▶ **Problem details**: Each entry must be restated word for word, with nothing omitted.
START Excerpted data
/-- The operation a BUSY store engine performs (R200), with what it writes. -/
inductive StoreOp where
  | profileSave (record : Profile)
  | retireSave (ids : List UnitId)
  | regionErase (target : EraseFor)
  | pageWrite (slot : UnitClass) (page : Nat) (data : List Byte)
  | headerWrite (slot : UnitClass) (header : ImageHeader) (mismatch : Option (BitVec 32))
deriving DecidableEq, Repr

inductive ResetCause where
  | powerOn | resetLine | restart
deriving DecidableEq, Repr

/-- The outcome of loading the profile or the retire list (R204). -/
inductive LoadOutcome where
  | loaded | blank | checkFailed
deriving DecidableEq, Repr

/-- The store engine and the start-up items (R200, R201, R204, R205). -/
structure Engine where
  op             : Option StoreOp
  retireDirty    : Bool
  corrected      : Bool
  loading        : Bool
  cause          : ResetCause
  profileOutcome : LoadOutcome
  retireOutcome  : LoadOutcome
  straps         : Straps
  baud           : Nat
deriving DecidableEq, Repr

/-- A stored record: its region erased, a record, or a record that fails its check (R204). -/
inductive Stored (α : Type) where
  | erased
  | record (a : α)
  | failsCheck
deriving DecidableEq, Repr

/-- A 64-bit word of the store (R201). -/
inductive StoreWord where
  | profile (n : Nat)
  | retire (n : Nat)
  | header (slot : UnitClass) (n : Nat)
  | image (slot : UnitClass) (page n : Nat)
deriving DecidableEq, Repr

/-- A word whose stored bits differ from what was written, in the bits of the mask (R201; log 18). -/
structure Upset where
  word : StoreWord
  mask : BitVec 64
deriving DecidableEq, Repr

/-- Byte memory of an image region: listed bytes in rising address order, an unlisted byte reads as
erased. -/
abbrev Memory := List Host.Cell

/-- The nonvolatile store (spec 12 section 12.1). -/
structure Nv where
  profile        : Stored Profile
  retire         : Stored (List UnitId)
  listenerHeader : Stored ImageHeader
  voiceHeader    : Stored ImageHeader
  listenerImage  : Memory
  voiceImage     : Memory
  upsets         : List Upset
deriving DecidableEq, Repr

/-- A blank store (log 7). -/
def Nv.blank : Nv := ⟨.erased, .erased, .erased, .erased, [], [], []⟩

/-! ### Replies, reports and the link port (spec 11) -/

inductive ResultWord where
  | ok | busy | badArg | noSuch | full | state | storeBusy | inUse | locked
deriving DecidableEq, Repr

/-- Data fields of a reply or a report, in order, as name and value. -/
abbrev Fields := List (Text × Text)

inductive Source where
  | system
  | channel (c : ChannelNo)
  | issue (n : IssueNo)
  | rack (r : RackNo)
  | bay (b : BayRef)
  | zone (z : ZoneNo)
  | tour (t : TourNo)
  | image (s : UnitClass)
  | unit (index : Nat)
deriving DecidableEq, Repr

/-- How a notice that raises an event ended (R85). -/
structure NoticeEnd where
  event        : EventKind
  kind         : NoticeKind
  seq          : BitVec 4
  acknowledged : Bool
deriving DecidableEq, Repr

/-- The fields owning chapters attach to event kinds (R197): R43 evicted and from, R85 ended (newest
first, one per kind), R121 offered, left and came, R148 presses, R138 newfaults and listfull. -/
structure Attached where
  evicted   : Option UnitId
  strayFrom : Option BayRef
  ended     : List NoticeEnd
  offered   : Option Nat
  presses   : Nat
  newFaults : List FaultClass
  leftUnit  : Option UnitId
  cameUnit  : Option UnitId
  listFull  : Option UnitId
deriving DecidableEq, Repr

def Attached.none : Attached :=
  ⟨Option.none, Option.none, [], Option.none, 0, [], Option.none, Option.none, Option.none⟩

/-- A pending report (R197): its source, its event list in the order of first raising, and the
attached fields. -/
structure PendingReport where
  source   : Source
  kinds    : List EventKind
  attached : Attached
deriving DecidableEq, Repr

/-- A reply ready to be sent: the outstanding command's, or a BUSY reply (R195, R196). -/
structure Reply where
  outstanding : Bool
  tag         : Byte
  verb        : Text
  result      : ResultWord
  fields      : Fields
deriving DecidableEq, Repr

/-- A report taken by the arbiter (R198). `final` is the issue record it shows, when the record was in
a final state as it was taken (R188). -/
structure Report where
  source : Source
  kinds  : List EventKind
  fields : Fields
  final  : Option Issue
deriving DecidableEq, Repr

/-- The frame the outbound serializer is sending (R196). -/
inductive OutFrame where
  | reply (r : Reply)
  | report (r : Report)
deriving DecidableEq, Repr

/-- The receive framer (R191); IN_FRAME holds the bytes collected after the start byte. -/
inductive Framer where
  | hunting
  | inFrame (bytes : List Byte)
deriving DecidableEq, Repr

/-- The outstanding command (R195). `resetAfter` marks a RESTART answered OK (R204). -/
structure Slot where
  tag        : Byte
  verb       : Text
  resetAfter : Bool
deriving DecidableEq, Repr

/-- The link port (spec 11), apart from the pending set. -/
structure Link where
  framer : Framer
  slot   : Option Slot
  ready  : List Reply
  line   : Option OutFrame
deriving DecidableEq, Repr

/-- The link port after a full reset (R191, R195, R196). -/
def Link.initial : Link := ⟨.hunting, none, [], none⟩

/-! ### The whole part -/

/-- Every block behind the link port. `units` lists the occupied places in rising index order;
`reports` the pending set in natural order; `lastJobNumber` is the number most recently given, 0
before the first. -/
structure Part where
  now           : Millis
  freeCount     : Nat
  profile       : Profile
  tours         : Vector Tour 32
  units         : List (Nat × Entry)
  zones         : Vector Zone 8
  frames        : FrameStore
  house         : House
  racks         : Vector Rack 8
  bus           : Bus
  retireList    : List UnitId
  queue         : List Job
  lastJobNumber : Nat
  peakQueue     : Nat
  channels      : Vector Channel 4
  listenerSlot  : ImageHeader
  voiceSlot     : ImageHeader
  issues        : Vector Issue 16
  store         : Engine
  reports       : List PendingReport
deriving DecidableEq, Repr

/-- The part right after a full reset, with the start-up load in progress (R204): volatile state at
its reset values; zones, racks, profile, retire list and headers take what the load brings at its
end. -/
def Part.initial (cause : ResetCause) (straps : Straps) (baud : Nat) (freeCount : Nat) : Part where
  now           := 0
  freeCount     := freeCount
  profile       := Profile.default
  tours         := Vector.replicate 32 Tour.free
  units         := []
  zones         := Vector.replicate 8 (Zone.initial .down)
  frames        := ⟨[], 0⟩
  house         := House.idle
  racks         := Vector.replicate 8 (Rack.initial .offline none)
  bus           := ⟨none, 3⟩
  retireList    := []
  queue         := []
  lastJobNumber := 0
  peakQueue     := 0
  channels      := Vector.replicate 4 Channel.initial
  listenerSlot  := .empty
  voiceSlot     := .empty
  issues        := Vector.replicate 16 Issue.free
  store         := ⟨none, false, false, true, cause, .blank, .blank, straps, baud⟩
  reports       := []

end Sys2Proof.Machine

namespace Sys2Proof.Machine

/-- The machine: the link port, the blocks behind it, the nonvolatile store, and the commands waiting,
first in, first out. -/
structure State where
  link    : Link
  part    : Part
  nv      : Nv
  pending : List Instr
deriving DecidableEq, Repr

/-- The machine right after reset: a power-on of a part with a blank store and both straps low, its
start-up load in progress (R204; log 7, 8, 20). -/
def State.reset : State where
  link    := Link.initial
  part    := Part.initial .powerOn ⟨false, false⟩ 115200 0
  nv      := Nv.blank
  pending := []

end Sys2Proof.Machine
end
END Excerpted data
▶ **Written answer**:
/-- The operation a BUSY store engine performs (R200), with what it writes. -/
inductive StoreOp where
  | profileSave (record : Profile)
  | retireSave (ids : List UnitId)
  | regionErase (target : EraseFor)
  | pageWrite (slot : UnitClass) (page : Nat) (data : List Byte)
  | headerWrite (slot : UnitClass) (header : ImageHeader) (mismatch : Option (BitVec 32))
deriving DecidableEq, Repr

inductive ResetCause where
  | powerOn | resetLine | restart
deriving DecidableEq, Repr

/-- The outcome of loading the profile or the retire list (R204). -/
inductive LoadOutcome where
  | loaded | blank | checkFailed
deriving DecidableEq, Repr

/-- The store engine and the start-up items (R200, R201, R204, R205). -/
structure Engine where
  op             : Option StoreOp
  retireDirty    : Bool
  corrected      : Bool
  loading        : Bool
  cause          : ResetCause
  profileOutcome : LoadOutcome
  retireOutcome  : LoadOutcome
  straps         : Straps
  baud           : Nat
deriving DecidableEq, Repr

/-- A stored record: its region erased, a record, or a record that fails its check (R204). -/
inductive Stored (α : Type) where
  | erased
  | record (a : α)
  | failsCheck
deriving DecidableEq, Repr

/-- A 64-bit word of the store (R201). -/
inductive StoreWord where
  | profile (n : Nat)
  | retire (n : Nat)
  | header (slot : UnitClass) (n : Nat)
  | image (slot : UnitClass) (page n : Nat)
deriving DecidableEq, Repr

/-- A word whose stored bits differ from what was written, in the bits of the mask (R201; log 18). -/
structure Upset where
  word : StoreWord
  mask : BitVec 64
deriving DecidableEq, Repr

/-- Byte memory of an image region: listed bytes in rising address order, an unlisted byte reads as
erased. -/
abbrev Memory := List Host.Cell

/-- The nonvolatile store (spec 12 section 12.1). -/
structure Nv where
  profile        : Stored Profile
  retire         : Stored (List UnitId)
  listenerHeader : Stored ImageHeader
  voiceHeader    : Stored ImageHeader
  listenerImage  : Memory
  voiceImage     : Memory
  upsets         : List Upset
deriving DecidableEq, Repr

/-- A blank store (log 7). -/
def Nv.blank : Nv := ⟨.erased, .erased, .erased, .erased, [], [], []⟩

/-! ### Replies, reports and the link port (spec 11) -/

inductive ResultWord where
  | ok | busy | badArg | noSuch | full | state | storeBusy | inUse | locked
deriving DecidableEq, Repr

/-- Data fields of a reply or a report, in order, as name and value. -/
abbrev Fields := List (Text × Text)

inductive Source where
  | system
  | channel (c : ChannelNo)
  | issue (n : IssueNo)
  | rack (r : RackNo)
  | bay (b : BayRef)
  | zone (z : ZoneNo)
  | tour (t : TourNo)
  | image (s : UnitClass)
  | unit (index : Nat)
deriving DecidableEq, Repr

/-- How a notice that raises an event ended (R85). -/
structure NoticeEnd where
  event        : EventKind
  kind         : NoticeKind
  seq          : BitVec 4
  acknowledged : Bool
deriving DecidableEq, Repr

/-- The fields owning chapters attach to event kinds (R197): R43 evicted and from, R85 ended (newest
first, one per kind), R121 offered, left and came, R148 presses, R138 newfaults and listfull. -/
structure Attached where
  evicted   : Option UnitId
  strayFrom : Option BayRef
  ended     : List NoticeEnd
  offered   : Option Nat
  presses   : Nat
  newFaults : List FaultClass
  leftUnit  : Option UnitId
  cameUnit  : Option UnitId
  listFull  : Option UnitId
deriving DecidableEq, Repr

def Attached.none : Attached :=
  ⟨Option.none, Option.none, [], Option.none, 0, [], Option.none, Option.none, Option.none⟩

/-- A pending report (R197): its source, its event list in the order of first raising, and the
attached fields. -/
structure PendingReport where
  source   : Source
  kinds    : List EventKind
  attached : Attached
deriving DecidableEq, Repr

/-- A reply ready to be sent: the outstanding command's, or a BUSY reply (R195, R196). -/
structure Reply where
  outstanding : Bool
  tag         : Byte
  verb        : Text
  result      : ResultWord
  fields      : Fields
deriving DecidableEq, Repr

/-- A report taken by the arbiter (R198). `final` is the issue record it shows, when the record was in
a final state as it was taken (R188). -/
structure Report where
  source : Source
  kinds  : List EventKind
  fields : Fields
  final  : Option Issue
deriving DecidableEq, Repr

/-- The frame the outbound serializer is sending (R196). -/
inductive OutFrame where
  | reply (r : Reply)
  | report (r : Report)
deriving DecidableEq, Repr

/-- The receive framer (R191); IN_FRAME holds the bytes collected after the start byte. -/
inductive Framer where
  | hunting
  | inFrame (bytes : List Byte)
deriving DecidableEq, Repr

/-- The outstanding command (R195). `resetAfter` marks a RESTART answered OK (R204). -/
structure Slot where
  tag        : Byte
  verb       : Text
  resetAfter : Bool
deriving DecidableEq, Repr

/-- The link port (spec 11), apart from the pending set. -/
structure Link where
  framer : Framer
  slot   : Option Slot
  ready  : List Reply
  line   : Option OutFrame
deriving DecidableEq, Repr

/-- The link port after a full reset (R191, R195, R196). -/
def Link.initial : Link := ⟨.hunting, none, [], none⟩

/-! ### The whole part -/

/-- Every block behind the link port. `units` lists the occupied places in rising index order;
`reports` the pending set in natural order; `lastJobNumber` is the number most recently given, 0
before the first. -/
structure Part where
  now           : Millis
  freeCount     : Nat
  profile       : Profile
  tours         : Vector Tour 32
  units         : List (Nat × Entry)
  zones         : Vector Zone 8
  frames        : FrameStore
  house         : House
  racks         : Vector Rack 8
  bus           : Bus
  retireList    : List UnitId
  queue         : List Job
  lastJobNumber : Nat
  peakQueue     : Nat
  channels      : Vector Channel 4
  listenerSlot  : ImageHeader
  voiceSlot     : ImageHeader
  issues        : Vector Issue 16
  store         : Engine
  reports       : List PendingReport
deriving DecidableEq, Repr

/-- The part right after a full reset, with the start-up load in progress (R204): volatile state at
its reset values; zones, racks, profile, retire list and headers take what the load brings at its
end. -/
def Part.initial (cause : ResetCause) (straps : Straps) (baud : Nat) (freeCount : Nat) : Part where
  now           := 0
  freeCount     := freeCount
  profile       := Profile.default
  tours         := Vector.replicate 32 Tour.free
  units         := []
  zones         := Vector.replicate 8 (Zone.initial .down)
  frames        := ⟨[], 0⟩
  house         := House.idle
  racks         := Vector.replicate 8 (Rack.initial .offline none)
  bus           := ⟨none, 3⟩
  retireList    := []
  queue         := []
  lastJobNumber := 0
  peakQueue     := 0
  channels      := Vector.replicate 4 Channel.initial
  listenerSlot  := .empty
  voiceSlot     := .empty
  issues        := Vector.replicate 16 Issue.free
  store         := ⟨none, false, false, true, cause, .blank, .blank, straps, baud⟩
  reports       := []

end Sys2Proof.Machine

namespace Sys2Proof.Machine

/-- The machine: the link port, the blocks behind it, the nonvolatile store, and the commands waiting,
first in, first out. -/
structure State where
  link    : Link
  part    : Part
  nv      : Nv
  pending : List Instr
deriving DecidableEq, Repr

/-- The machine right after reset: a power-on of a part with a blank store and both straps low, its
start-up load in progress (R204; log 7, 8, 20). -/
def State.reset : State where
  link    := Link.initial
  part    := Part.initial .powerOn ⟨false, false⟩ 115200 0
  nv      := Nv.blank
  pending := []

end Sys2Proof.Machine
end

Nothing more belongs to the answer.